- TO DO: Find the line holding "sources of the commit" in the entries below. Give it again exactly, along with every line after it up to and including the line holding "else (s.strm.rowGot.foldl (fixRow".

- SUPPLIED MATERIAL:
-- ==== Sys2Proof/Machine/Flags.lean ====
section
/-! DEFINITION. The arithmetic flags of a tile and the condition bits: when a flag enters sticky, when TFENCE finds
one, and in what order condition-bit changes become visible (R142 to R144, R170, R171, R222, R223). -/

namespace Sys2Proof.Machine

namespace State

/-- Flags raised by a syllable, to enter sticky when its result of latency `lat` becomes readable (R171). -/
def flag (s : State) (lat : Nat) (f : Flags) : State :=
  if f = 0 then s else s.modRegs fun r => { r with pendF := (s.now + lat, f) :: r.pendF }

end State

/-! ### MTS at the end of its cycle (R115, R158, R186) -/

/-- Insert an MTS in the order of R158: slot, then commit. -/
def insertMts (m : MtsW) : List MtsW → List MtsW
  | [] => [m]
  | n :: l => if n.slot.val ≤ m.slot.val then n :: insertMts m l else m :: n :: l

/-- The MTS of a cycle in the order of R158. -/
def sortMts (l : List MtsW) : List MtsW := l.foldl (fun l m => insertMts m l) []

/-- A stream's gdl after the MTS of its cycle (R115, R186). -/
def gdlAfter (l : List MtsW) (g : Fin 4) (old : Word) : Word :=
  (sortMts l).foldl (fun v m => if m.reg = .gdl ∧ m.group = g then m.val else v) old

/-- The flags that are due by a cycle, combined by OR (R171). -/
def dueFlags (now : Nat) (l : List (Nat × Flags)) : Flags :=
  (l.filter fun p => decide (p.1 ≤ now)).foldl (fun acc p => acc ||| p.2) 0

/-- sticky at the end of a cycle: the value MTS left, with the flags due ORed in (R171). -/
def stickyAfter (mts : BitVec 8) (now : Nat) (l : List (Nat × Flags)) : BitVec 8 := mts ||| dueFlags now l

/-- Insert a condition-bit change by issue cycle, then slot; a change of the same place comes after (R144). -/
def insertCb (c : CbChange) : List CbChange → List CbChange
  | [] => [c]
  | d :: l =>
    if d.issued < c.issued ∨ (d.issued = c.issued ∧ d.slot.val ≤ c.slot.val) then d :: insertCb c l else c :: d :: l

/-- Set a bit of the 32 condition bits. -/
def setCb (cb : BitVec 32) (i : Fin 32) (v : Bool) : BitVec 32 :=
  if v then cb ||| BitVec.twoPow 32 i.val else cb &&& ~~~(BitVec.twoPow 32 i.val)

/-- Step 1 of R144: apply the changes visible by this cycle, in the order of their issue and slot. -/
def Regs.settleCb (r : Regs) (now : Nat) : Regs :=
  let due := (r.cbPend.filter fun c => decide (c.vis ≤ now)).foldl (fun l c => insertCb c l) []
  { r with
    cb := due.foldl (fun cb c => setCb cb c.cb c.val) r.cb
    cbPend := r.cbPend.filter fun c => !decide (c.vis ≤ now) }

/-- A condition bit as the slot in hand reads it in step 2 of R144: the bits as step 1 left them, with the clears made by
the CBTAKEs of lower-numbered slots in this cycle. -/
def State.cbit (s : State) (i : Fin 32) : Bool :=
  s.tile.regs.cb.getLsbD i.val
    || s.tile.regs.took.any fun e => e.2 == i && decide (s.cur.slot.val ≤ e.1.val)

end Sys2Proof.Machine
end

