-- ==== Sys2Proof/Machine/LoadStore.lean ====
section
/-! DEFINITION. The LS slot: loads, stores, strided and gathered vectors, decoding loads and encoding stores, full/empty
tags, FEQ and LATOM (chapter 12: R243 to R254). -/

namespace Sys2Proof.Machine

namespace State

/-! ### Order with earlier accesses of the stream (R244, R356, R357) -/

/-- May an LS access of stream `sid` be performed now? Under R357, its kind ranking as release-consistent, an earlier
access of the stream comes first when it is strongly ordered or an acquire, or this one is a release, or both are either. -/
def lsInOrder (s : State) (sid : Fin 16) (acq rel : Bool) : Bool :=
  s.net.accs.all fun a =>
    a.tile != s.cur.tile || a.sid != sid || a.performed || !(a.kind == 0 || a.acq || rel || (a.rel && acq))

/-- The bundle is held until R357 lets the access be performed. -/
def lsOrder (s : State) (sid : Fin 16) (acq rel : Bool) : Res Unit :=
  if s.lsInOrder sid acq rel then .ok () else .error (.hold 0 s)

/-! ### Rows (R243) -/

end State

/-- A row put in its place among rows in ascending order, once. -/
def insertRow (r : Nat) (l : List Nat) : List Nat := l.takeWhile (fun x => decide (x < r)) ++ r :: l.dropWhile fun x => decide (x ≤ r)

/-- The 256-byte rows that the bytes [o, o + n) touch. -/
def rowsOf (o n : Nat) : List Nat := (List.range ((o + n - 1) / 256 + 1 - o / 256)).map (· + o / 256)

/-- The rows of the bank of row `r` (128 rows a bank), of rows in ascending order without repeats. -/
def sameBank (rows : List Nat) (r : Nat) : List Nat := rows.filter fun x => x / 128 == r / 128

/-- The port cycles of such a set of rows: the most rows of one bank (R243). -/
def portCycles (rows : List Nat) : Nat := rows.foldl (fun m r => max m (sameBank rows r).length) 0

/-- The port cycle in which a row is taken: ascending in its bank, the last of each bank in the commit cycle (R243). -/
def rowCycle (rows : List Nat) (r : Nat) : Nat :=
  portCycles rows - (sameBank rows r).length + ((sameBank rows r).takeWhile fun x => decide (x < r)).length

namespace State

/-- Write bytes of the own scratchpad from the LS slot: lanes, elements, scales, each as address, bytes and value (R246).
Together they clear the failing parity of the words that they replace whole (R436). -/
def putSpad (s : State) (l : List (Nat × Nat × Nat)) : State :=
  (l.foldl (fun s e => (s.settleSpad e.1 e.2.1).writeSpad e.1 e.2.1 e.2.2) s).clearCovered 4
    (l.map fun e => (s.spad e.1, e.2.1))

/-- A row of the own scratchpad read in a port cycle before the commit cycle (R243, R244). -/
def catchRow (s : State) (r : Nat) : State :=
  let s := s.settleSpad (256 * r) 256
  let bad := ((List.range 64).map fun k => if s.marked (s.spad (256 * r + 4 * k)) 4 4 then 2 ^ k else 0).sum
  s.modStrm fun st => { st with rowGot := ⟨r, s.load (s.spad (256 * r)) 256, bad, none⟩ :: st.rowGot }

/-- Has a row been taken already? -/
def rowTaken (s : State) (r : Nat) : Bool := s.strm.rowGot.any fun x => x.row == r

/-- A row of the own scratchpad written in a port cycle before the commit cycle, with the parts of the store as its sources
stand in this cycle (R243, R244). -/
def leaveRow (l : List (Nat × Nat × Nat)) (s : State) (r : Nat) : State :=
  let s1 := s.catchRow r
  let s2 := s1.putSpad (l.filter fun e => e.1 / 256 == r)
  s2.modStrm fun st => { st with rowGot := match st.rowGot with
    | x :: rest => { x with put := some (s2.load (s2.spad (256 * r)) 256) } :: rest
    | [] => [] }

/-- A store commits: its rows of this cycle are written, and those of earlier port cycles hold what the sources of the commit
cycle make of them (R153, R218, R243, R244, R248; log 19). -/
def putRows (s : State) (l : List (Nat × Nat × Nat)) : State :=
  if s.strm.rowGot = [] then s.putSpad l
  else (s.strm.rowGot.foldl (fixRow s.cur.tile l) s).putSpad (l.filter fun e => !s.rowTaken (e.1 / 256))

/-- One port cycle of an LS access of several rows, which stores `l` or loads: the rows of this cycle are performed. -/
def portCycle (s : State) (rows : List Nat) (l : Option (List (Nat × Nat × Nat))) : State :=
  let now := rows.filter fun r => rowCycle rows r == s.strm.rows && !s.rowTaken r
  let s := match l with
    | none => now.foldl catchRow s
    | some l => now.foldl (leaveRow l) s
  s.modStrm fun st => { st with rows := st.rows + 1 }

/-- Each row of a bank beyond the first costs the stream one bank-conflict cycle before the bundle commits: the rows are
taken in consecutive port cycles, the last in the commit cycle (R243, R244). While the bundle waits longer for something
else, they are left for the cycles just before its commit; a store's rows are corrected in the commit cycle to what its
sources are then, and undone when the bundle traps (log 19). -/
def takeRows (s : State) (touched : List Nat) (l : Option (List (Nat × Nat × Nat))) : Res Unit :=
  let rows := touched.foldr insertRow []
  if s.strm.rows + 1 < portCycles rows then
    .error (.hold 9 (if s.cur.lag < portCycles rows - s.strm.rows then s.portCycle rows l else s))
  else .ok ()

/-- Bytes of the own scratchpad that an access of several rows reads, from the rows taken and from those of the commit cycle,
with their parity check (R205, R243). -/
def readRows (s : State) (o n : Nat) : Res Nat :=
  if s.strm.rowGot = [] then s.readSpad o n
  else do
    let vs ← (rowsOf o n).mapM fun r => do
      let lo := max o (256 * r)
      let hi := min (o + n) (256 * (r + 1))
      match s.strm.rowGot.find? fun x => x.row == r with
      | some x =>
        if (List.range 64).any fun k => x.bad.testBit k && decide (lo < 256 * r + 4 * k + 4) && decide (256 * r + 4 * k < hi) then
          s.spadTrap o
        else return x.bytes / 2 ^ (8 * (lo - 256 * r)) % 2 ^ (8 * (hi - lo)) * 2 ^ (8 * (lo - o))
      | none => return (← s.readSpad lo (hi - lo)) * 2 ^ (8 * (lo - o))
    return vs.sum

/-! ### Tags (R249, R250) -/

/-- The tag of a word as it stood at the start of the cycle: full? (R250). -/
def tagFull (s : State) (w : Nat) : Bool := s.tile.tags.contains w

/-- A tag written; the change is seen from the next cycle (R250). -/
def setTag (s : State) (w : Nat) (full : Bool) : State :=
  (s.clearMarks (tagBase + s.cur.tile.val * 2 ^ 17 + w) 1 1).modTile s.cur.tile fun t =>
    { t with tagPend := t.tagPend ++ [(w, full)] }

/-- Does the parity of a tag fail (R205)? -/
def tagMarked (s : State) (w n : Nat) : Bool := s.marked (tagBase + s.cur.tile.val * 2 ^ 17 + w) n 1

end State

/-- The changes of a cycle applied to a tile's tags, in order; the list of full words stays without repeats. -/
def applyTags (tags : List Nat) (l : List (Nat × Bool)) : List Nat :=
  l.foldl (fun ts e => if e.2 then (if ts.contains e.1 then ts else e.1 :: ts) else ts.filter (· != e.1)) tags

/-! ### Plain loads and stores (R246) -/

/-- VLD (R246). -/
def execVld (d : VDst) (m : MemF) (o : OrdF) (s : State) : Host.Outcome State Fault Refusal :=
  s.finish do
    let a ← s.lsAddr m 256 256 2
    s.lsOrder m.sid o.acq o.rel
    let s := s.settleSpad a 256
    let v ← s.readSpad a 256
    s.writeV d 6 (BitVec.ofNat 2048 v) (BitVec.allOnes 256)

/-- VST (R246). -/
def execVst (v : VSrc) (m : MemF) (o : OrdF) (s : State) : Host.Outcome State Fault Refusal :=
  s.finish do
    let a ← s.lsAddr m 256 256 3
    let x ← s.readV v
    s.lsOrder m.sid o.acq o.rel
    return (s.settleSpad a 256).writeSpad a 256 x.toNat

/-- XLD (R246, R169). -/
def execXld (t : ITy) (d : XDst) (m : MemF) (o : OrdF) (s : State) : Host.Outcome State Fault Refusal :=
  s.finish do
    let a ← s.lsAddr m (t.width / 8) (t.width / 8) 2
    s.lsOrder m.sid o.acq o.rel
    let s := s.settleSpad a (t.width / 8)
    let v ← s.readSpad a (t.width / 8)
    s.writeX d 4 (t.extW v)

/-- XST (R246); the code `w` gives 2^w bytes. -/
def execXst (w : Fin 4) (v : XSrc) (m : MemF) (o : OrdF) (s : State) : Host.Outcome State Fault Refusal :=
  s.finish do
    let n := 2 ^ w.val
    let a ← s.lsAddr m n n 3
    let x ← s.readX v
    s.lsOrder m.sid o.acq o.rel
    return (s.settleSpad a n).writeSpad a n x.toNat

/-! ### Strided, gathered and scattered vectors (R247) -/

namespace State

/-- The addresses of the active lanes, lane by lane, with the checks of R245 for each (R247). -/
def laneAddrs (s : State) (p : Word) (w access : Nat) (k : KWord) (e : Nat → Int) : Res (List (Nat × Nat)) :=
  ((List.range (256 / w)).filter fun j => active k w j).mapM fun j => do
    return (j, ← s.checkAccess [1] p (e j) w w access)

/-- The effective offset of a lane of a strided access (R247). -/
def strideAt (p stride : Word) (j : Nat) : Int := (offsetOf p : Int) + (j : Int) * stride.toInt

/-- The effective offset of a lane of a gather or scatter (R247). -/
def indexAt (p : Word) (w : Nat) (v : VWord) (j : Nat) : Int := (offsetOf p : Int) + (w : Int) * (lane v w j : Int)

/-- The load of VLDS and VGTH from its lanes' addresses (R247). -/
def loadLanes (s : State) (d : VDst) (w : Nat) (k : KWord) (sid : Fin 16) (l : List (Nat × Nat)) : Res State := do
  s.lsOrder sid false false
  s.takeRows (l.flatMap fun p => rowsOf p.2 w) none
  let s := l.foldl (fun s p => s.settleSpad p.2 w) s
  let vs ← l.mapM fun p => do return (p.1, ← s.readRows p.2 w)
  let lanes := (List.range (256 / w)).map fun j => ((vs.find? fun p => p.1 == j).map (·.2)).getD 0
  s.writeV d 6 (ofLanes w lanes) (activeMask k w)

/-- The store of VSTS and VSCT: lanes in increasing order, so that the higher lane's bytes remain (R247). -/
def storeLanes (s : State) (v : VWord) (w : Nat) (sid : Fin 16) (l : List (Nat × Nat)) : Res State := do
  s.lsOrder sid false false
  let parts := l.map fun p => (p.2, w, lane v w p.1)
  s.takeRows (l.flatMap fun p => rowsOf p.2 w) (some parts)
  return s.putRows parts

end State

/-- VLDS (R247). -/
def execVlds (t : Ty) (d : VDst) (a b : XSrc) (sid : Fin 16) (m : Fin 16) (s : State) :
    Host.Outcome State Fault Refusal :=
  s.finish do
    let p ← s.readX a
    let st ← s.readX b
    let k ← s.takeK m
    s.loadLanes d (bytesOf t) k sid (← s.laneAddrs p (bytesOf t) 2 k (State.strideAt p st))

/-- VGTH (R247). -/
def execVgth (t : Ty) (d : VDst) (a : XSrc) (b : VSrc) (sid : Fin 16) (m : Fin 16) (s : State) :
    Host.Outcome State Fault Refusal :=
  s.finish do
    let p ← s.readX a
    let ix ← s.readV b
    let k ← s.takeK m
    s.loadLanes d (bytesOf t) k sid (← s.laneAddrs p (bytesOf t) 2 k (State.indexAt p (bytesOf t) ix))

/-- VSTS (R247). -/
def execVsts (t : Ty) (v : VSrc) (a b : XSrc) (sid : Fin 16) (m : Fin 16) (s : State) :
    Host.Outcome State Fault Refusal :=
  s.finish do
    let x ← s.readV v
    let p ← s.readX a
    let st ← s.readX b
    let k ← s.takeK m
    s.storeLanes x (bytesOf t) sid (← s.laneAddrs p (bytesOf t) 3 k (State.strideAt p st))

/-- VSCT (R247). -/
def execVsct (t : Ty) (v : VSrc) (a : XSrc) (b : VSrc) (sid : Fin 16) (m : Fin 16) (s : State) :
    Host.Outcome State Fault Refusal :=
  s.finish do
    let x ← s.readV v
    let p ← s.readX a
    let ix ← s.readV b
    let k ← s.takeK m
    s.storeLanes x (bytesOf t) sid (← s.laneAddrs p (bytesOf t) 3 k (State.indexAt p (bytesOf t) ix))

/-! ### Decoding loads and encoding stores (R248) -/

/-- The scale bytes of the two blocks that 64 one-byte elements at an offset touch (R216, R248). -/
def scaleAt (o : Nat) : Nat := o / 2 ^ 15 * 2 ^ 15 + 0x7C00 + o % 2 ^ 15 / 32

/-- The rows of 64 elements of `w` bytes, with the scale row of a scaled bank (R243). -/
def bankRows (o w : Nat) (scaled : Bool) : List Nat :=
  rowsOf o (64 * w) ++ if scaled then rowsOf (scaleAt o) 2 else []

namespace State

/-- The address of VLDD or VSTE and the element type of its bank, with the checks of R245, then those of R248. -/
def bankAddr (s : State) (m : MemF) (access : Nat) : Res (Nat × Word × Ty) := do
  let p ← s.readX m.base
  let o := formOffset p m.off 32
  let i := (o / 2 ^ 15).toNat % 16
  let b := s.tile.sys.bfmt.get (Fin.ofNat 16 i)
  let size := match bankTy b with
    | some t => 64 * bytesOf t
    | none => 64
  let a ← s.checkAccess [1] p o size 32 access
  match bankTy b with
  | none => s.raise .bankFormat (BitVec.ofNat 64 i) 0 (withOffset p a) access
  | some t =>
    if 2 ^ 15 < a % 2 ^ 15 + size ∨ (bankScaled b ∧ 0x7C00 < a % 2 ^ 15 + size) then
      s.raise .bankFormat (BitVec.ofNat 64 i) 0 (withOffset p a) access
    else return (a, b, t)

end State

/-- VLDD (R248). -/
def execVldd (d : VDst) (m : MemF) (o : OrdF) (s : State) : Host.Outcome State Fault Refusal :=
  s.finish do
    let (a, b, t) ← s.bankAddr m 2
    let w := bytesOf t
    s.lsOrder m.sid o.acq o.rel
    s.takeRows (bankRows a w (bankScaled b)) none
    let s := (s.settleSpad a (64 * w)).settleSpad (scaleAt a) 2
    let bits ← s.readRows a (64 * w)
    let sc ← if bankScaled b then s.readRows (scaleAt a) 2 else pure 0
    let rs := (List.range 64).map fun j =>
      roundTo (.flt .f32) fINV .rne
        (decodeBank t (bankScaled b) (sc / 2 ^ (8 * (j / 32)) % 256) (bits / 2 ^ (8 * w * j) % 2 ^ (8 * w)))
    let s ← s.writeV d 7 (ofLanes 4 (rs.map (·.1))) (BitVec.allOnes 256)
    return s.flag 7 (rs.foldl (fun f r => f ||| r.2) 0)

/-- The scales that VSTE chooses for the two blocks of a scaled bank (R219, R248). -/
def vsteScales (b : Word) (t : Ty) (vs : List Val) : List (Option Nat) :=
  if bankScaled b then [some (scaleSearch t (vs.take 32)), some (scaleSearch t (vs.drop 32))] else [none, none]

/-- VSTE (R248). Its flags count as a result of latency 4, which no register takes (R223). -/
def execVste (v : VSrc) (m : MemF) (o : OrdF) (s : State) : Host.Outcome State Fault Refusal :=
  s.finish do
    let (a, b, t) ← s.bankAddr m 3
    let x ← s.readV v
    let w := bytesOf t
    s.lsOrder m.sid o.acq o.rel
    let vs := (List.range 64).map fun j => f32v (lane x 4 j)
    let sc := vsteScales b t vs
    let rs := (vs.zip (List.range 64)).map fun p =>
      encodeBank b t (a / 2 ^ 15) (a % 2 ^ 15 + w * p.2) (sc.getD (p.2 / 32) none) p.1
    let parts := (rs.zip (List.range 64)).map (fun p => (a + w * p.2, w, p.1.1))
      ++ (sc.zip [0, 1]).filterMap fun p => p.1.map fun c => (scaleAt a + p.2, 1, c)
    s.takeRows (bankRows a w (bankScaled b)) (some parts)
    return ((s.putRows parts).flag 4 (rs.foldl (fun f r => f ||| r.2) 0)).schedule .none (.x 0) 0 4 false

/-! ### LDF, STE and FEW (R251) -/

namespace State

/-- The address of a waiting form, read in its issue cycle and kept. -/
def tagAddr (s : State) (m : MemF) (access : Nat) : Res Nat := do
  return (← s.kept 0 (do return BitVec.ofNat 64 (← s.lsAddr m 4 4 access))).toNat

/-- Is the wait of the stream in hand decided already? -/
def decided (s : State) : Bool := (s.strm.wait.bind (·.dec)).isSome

- EXERCISE RESPONSE:
/-- A store commits: its rows of this cycle are written, and those of earlier port cycles hold what the sources of the commit
cycle make of them (R153, R218, R243, R244, R248; log 19). -/
def putRows (s : State) (l : List (Nat × Nat × Nat)) : State :=
  if s.strm.rowGot = [] then s.putSpad l
  else (s.strm.rowGot.foldl (fixRow s.cur.tile l) s).putSpad (l.filter fun e => !s.rowTaken (e.1 / 256))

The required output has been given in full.